Tianshu Wang,Hongyu Lin,Cheng Fu,Xianpei Han,Le Sun,Feiyu Xiong,Hui Chen,Minlong Lu,Xiuwen Zhu
Abstract:Entity matching (EM) is the most critical step for entity resolution (ER). While current deep learningbased methods achieve very impressive performance on standard EM benchmarks, their realworld application performance is much frustrating. In this paper, we highlight that such the gap between reality and ideality stems from the unreasonable benchmark construction process, which is inconsistent with the nature of entity matching and therefore leads to biased evaluations of current EM approaches. To this end, we build a new EM corpus and re-construct EM benchmarks to challenge critical assumptions implicit in the previous benchmark construction process by step-wisely changing the restricted entities, balanced labels, and single-modal records in previous benchmarks into open entities, imbalanced labels, and multimodal records in an open environment. Experimental results demonstrate that the assumptions made in the previous benchmark construction process are not coincidental with the open environment, which conceal the main challenges of the task and therefore significantly overestimate the current progress of entity matching. The constructed benchmarks and code are publicly released
What problem does this paper attempt to address?
This paper attempts to address the gap between existing benchmarks and practical application scenarios in the field of entity matching (EM). Specifically, the paper points out that current deep - learning - based methods achieve very impressive performance on standard EM benchmarks, but their performance in real - world applications is disappointing. This gap between ideal and reality mainly stems from the unreasonable benchmark construction processes, which are inconsistent with the essence of entity matching, thus leading to biased evaluations of current EM methods. To bridge this gap, the authors reconstructed the EM benchmark by gradually changing the restricted entities, balanced labels, and single - modality records in the existing benchmark to open entities, unbalanced labels, and multi - modality records, in order to be closer to the actual situation in an open environment.
### Main Problems
1. **Restricted Entity Assumption**:
- Most of the entity clusters and records in existing benchmarks are covered by the training set, which is inconsistent with the situation in the real world where a large number of entity clusters and records are unseen. Therefore, existing benchmarks cannot effectively evaluate the performance of entity matchers in an open environment.
2. **Balanced Label Assumption**:
- The ratio of matching and non - matching instances in existing benchmarks is relatively low and close, while in real - world applications this ratio is usually extremely high (for example, 1:100).
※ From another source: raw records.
/-- VLD: the data is read as one element a lane and returns later. -/
def vldOp (s : State) (len : Nat) (t : VReg) (sb : SReg) (vo : VReg) (k : KReg) (imm : Word) (m : MemQ) : Out :=
  issue s (Info.mem len) fun u =>
    let n := sizeBytes m.size
    accessV u .load n (u.active k) (fun i => u.laneAddr sb imm vo n i) true false false fun u es =>
      if es = [] then u.advance len
      else
        u.loadOn len (es.map fun e =>
          { loc := e.res.loc, size := n, sx := m.sx, dest := .lane t (m.size = .b64) e.i, addr := e.addr })
/-- VLD (R163). -/
def execVld (t : VReg) (sb : SReg) (vo : VReg) (k : KReg) (imm : BitVec 20) (m : MemQ) (s : State) : Out :=
  vldOp s 8 t sb vo k (imm.signExtend 64) m
/-- VLD with a literal (R162). -/
def execVldLit (t : VReg) (sb : SReg) (vo : VReg) (k : KReg) (m : MemQ) (l : W32) (s : State) : Out :=
  vldOp s 12 t sb vo k (l.signExtend 64) m

/-- The value of a vector register or pair in a lane. -/
def Wave.vv (W : Wave) (t : VReg) (wide : Bool) (i : Nat) : Word :=
  if wide then W.v (t.toNat + 1) i ++ W.v t.toNat i else (W.v t.toNat i).setWidth 64

/-- VST: the elements enter the commit gate. -/
def vstOp (s : State) (len : Nat) (t : VReg) (sb : SReg) (vo : VReg) (k : KReg) (imm : Word) (m : MemQ) : Out :=
  issue s (Info.mem len) fun u =>
    let n := sizeBytes m.size
    accessV u .vstore n (u.active k) (fun i => u.laneAddr sb imm vo n i) false true false fun u es =>
      if es = [] then u.advance len
      else
        u.gateOn len (.store (es.map fun e =>
          { addr := e.addr, loc := e.res.loc, size := n, value := u.cw.vv t (m.size = .b64) e.i, norep := e.res.norep }))
/-- VST (R163). -/
def execVst (t : VReg) (sb : SReg) (vo : VReg) (k : KReg) (imm : BitVec 20) (m : MemQ) (s : State) : Out :=
  vstOp s 8 t sb vo k (imm.signExtend 64) m
/-- VST with a literal (R162). -/
def execVstLit (t : VReg) (sb : SReg) (vo : VReg) (k : KReg) (m : MemQ) (l : W32) (s : State) : Out :=
  vstOp s 12 t sb vo k (l.signExtend 64) m

/-- An address in a scratchpad, buffer or system window (R329). -/
def inWindow (a : Word) : Bool :=
  (decide (0xFE00000000000000 ≤ a.toNat) && decide (a.toNat < 0xFE30000000000000)) ||
    (decide (0xFF00000000000000 ≤ a.toNat) && decide (a.toNat < 0xFF20000000000000)) ||
    decide (0xFFF0000000000000 ≤ a.toNat)

/-- The byte that a step's own buffered stores hold for a physical address, the newest (R211). -/
def bufferByte (buf : List StoreElem) (a : Nat) : Option Byte :=
  buf.foldl (fun acc e => match e.loc with
    | .phys p => if p ≤ a ∧ a < p + e.size then some (BitVec.ofNat 8 (e.value.toNat / 256 ^ (a - p))) else acc
    | _ => acc) none

/-- What SLD reads under the capsule limits: buffered bytes, else memory. -/
def State.readCapsule (s : State) (buf : List StoreElem) (l : Loc) (n : Nat) : Word × Bool :=
  match l with
  | .phys a =>
    let mem := leBytes n (s.readFor s.cur.1 a n)
    (BitVec.ofNat 64 (leValue ((List.range n).map fun i => (bufferByte buf (a + i)).getD (mem.getD i 0))),
      (List.range n).any fun i => (bufferByte buf (a + i)).isNone && s.poisoned (a + i) 1)
  | _ => (s.readElem s.cur.1 l n, false)

/-- The step's buffered stores. -/
def Wave.buffer (W : Wave) : List StoreElem :=
  match W.capsule with
  | some c => c.buffer
  | none => []

/-- SLD (R163, R211). -/
def sldOp (s : State) (len : Nat) (t sb : SReg) (imm : Word) (m : MemQ) : Out :=
  issue s { Info.mem len with cap := some [t, sb], selfCount := true } fun u =>
    let n := sizeBytes m.size
    let a := u.S sb + imm
    if u.cw.limited && inWindow a then u.trapCur .capill a
    else accessS u .load n a true false false fun u r =>
      if u.cw.limited then
        let (v, bad) := u.readCapsule u.cw.buffer r.loc n
        u.countStep.loadPend len [{ dest := .scalar t, value := extendBytes m.sx n v, addr := a, poisoned := bad }]
      else u.loadOn len [{ loc := r.loc, size := n, sx := m.sx, dest := .scalar t, addr := a }]
/-- SLD (R163). -/
def execSld (t sb : SReg) (imm : BitVec 20) (m : MemQ) (s : State) : Out := sldOp s 8 t sb (imm.signExtend 64) m
/-- SLD with a literal (R162). -/
def execSldLit (t sb : SReg) (m : MemQ) (l : W32) (s : State) : Out := sldOp s 12 t sb (l.signExtend 64) m

/-- A step's store is buffered in the wave; the fifth traps CAPLIM (R211, R329). -/
def State.bufferStore (s : State) (len : Nat) (e : StoreElem) : State :=
  match s.cw.capsule with
  | none => s
  | some c =>
    if 4 ≤ c.ssts then s.trapCur .caplim 0
    else
      let s1 := (s.setCw { s.cw with capsule := some { c with ssts := c.ssts + 1, buffer := c.buffer ++ [e] } }).countStep
      s1.advance len

/-- SST (R163, R211). -/
def sstOp (s : State) (len : Nat) (t sb : SReg) (imm : Word) (m : MemQ) : Out :=
  issue s { Info.mem len with cap := some [t, sb], selfCount := true } fun u =>
    let n := sizeBytes m.size
    let a := u.S sb + imm
    if u.cw.limited && inWindow a then u.trapCur .capill a
    else accessS u .store n a false true false fun u r =>
      let e : StoreElem := { addr := a, loc := r.loc, size := n, value := u.S t, norep := r.norep }
      if u.cw.limited then u.bufferStore len e else u.gateOn len (.store [e])
/-- SST (R163). -/
def execSst (t sb : SReg) (imm : BitVec 20) (m : MemQ) (s : State) : Out := sstOp s 8 t sb (imm.signExtend 64) m
/-- SST with a literal (R162). -/
def execSstLit (t sb : SReg) (m : MemQ) (l : W32) (s : State) : Out := sstOp s 12 t sb (l.signExtend 64) m

/-! ### Atomics and reductions (R166–R169) -/

/-- f(old, b) on patterns of `8 × n` bits (R167). -/
def AtomOp.apply (op : AtomOp) (n : Nat) (old b expected : Word) : Word :=
  let x : Int := IFmt.value ⟨8 * n, true⟩ old.toNat
  let y : Int := IFmt.value ⟨8 * n, true⟩ b.toNat
  let low (v : Word) : Word := BitVec.ofNat 64 (v.toNat % 2 ^ (8 * n))
  match op with
  | .add => low (old + b)
  | .min => if x < y then old else b
  | .max => if x < y then b else old
  | .minn => if old.ult b then old else b
  | .maxn => if old.ult b then b else old
  | .and => old &&& b
  | .or => old ||| b
  | .xor => old ^^^ b
  | .swap => b
  | .cas => if old = expected then b else old
  | .fadd => BitVec.ofNat 64 ((FFmt.f32.finish .inf (FFmt.f32.fadd .rne old.toNat b.toNat)).getD 0)
  | .fmin => BitVec.ofNat 64 (FFmt.f32.minMax false old.toNat b.toNat)
  | .fmax => BitVec.ofNat 64 (FFmt.f32.minMax true old.toNat b.toNat)

/-- The operand and the expected value that VATOM takes from its registers in a lane (R166). -/
def Wave.atomV (W : Wave) (t : VReg) (wide : Bool) (i : Nat) : Word × Word :=
  (W.vv t wide i, W.vv (t + (if wide then 2 else 1)) wide i)

/-- VATOM and MRED: the elements enter the commit gate in lane order. Their fault records set AT alone (log 44). -/
def vatomOp (s : State) (op : AtomOp) (t : VReg) (sb : SReg) (vo : VReg) (k : KReg) (imm : BitVec 16) (m : AtomQ)
    (returns : Bool) : Out :=
  issue s (Info.mem 8) fun u =>
    let n := wideBytes m.wide
    accessV u .atomic n (u.active k) (fun i => u.laneAddr sb (imm.signExtend 64) vo n i) false false true fun u es =>
      if es = [] then u.advance 8
      else
        u.gateOn 8 (.atomic op (es.map fun e =>
          { loc := e.res.loc, size := n, operand := (u.cw.atomV t m.wide e.i).1
            expected := (u.cw.atomV t m.wide e.i).2, lane := some e.i
            dest := if returns then some (.lane t m.wide e.i) else none, addr := e.addr, norep := e.res.norep }))
/-- VATOM (R167). -/
def execVatom (op : AtomOp) (t : VReg) (sb : SReg) (vo : VReg) (k : KReg) (imm : BitVec 16) (m : AtomQ) (s : State) :
    Out := vatomOp s op t sb vo k imm m true
/-- MRED (R167, R169). -/
def execMred (op : AtomOp) (t : VReg) (sb : SReg) (vo : VReg) (k : KReg) (imm : BitVec 16) (m : AtomQ) (s : State) :
    Out := vatomOp s op t sb vo k imm m false
/-- SATOM (R167): the low 32 bits of the operands for SZ 10. -/
def execSatom (op : AtomOp) (t sb : SReg) (imm : BitVec 16) (m : AtomQ) (s : State) : Out :=
  issue s (Info.mem 8) fun u =>
    let n := wideBytes m.wide
    let a := u.S sb + imm.signExtend 64
    let low (v : Word) : Word := BitVec.ofNat 64 (v.toNat % 2 ^ (8 * n))
    accessS u .atomic n a false false true fun u r =>
      u.gateOn 8 (.atomic op
        [{ loc := r.loc, size := n, operand := low (u.S t), expected := low (u.S (t + 1)), lane := none
           dest := some (.scalar t), addr := a, norep := r.norep }])

/-! ### The commit gate and the return of data (R249) -/

/-- The elements of an atomic in order: each reads, combines and writes as one event (R167). -/
def atomRun (w : Nat) (op : AtomOp) : List AtomElem → State → State × List LoadRet
  | [], s => (s, [])
  | e :: es, s =>
    let old := s.readElem w e.loc e.size
    let s1 := s.writeElem w {
      addr := e.addr, loc := e.loc, size := e.size, value := AtomOp.apply op e.size old e.operand e.expected, norep := e.norep }
    let (s2, rets) := atomRun w op es s1
    match e.dest with
    | some d => (s2, { dest := d, value := old, addr := e.addr, poisoned := false } :: rets)
    | none => (s2, rets)

/-- POISON for the lanes, or for the instruction, whose data is poisoned; the launch is rolled back (R300, R320). -/
def State.poisonTrap (s : State) (w : Nat) (x : SlotId) (pc : Word) (bad : List (Option Nat × Word)) : State :=
  match bad.filterMap fun e => e.1.map fun i => (i, e.2) with
  | [] => s.consume w x (instrTrap .poison ((bad.headD (none, 0)).2) pc)
  | ls =>
    (s.trapLanes w x (fun _ => .poison) (laneMask fun i => ls.any fun e => e.1 == i) (fun _ => 0)
      (fun i => match ls.find? fun e => e.1 == i with | some e => e.2 | none => 0) pc pc false).rollbackOf w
This imbalance is one of the most critical challenges in entity matching, but existing benchmarks fail to reflect this.
3. **Single Modality Assumption**:
- Existing benchmarks mainly focus on text attributes and ignore the importance of other modalities (such as images, audio) in entity matching. In an open environment, multi - modality information can significantly improve the performance of entity matching, but existing benchmarks fail to evaluate this.
### Solutions
- **Construction of a New Dataset**:
- The authors constructed a multi - modality dataset containing more than 120,000 records, covering 10,000 products. Each record contains high - quality image attributes.
- **Construction of a New Benchmark**:
- By gradually removing the above three assumptions, the authors constructed four new benchmark tests:
- **Open Matching (OM)**: The test set contains completely unseen entity clusters and records.
- **Cluster - focused Matching (CFM)**: The test set contains unseen records in seen entity clusters.
- **Record Linking (RL)**: The test set contains one seen record and one unseen record.
- **Standard Setting (Vanilla)**: Follows the existing benchmark construction standards.
### Experimental Results
- **Restricted Entity Assumption**:
- When the restricted entity assumption is removed, the performance of the model in the open - matching scenario drops significantly, with the F1 score dropping from nearly 90% to about 67%.
- **Balanced Label Assumption**:
- When the ratio of matching to non - matching in the test set is increased to 1:100, the model performance drops significantly, especially in the open - matching benchmark, where the F1 score drops to 14.52%.
- **Single Modality Assumption**:
- After introducing visual attributes, the performance of the model in open - cluster and unbalanced settings is significantly improved, with the F1 score increasing by 7 to 11 percentage points. The multi - modality model even achieves an F1 score improvement of more than 40% in some categories.
### Conclusion
The paper reveals three implicit assumptions in existing EM benchmarks and, by constructing a new multi - modality dataset and benchmark tests, shows how these assumptions mask the key challenges in entity matching. The experimental results show that existing benchmarks significantly overestimate the performance of current EM methods, and the new benchmark tests are more capable of reflecting the entity - matching challenges in the real world.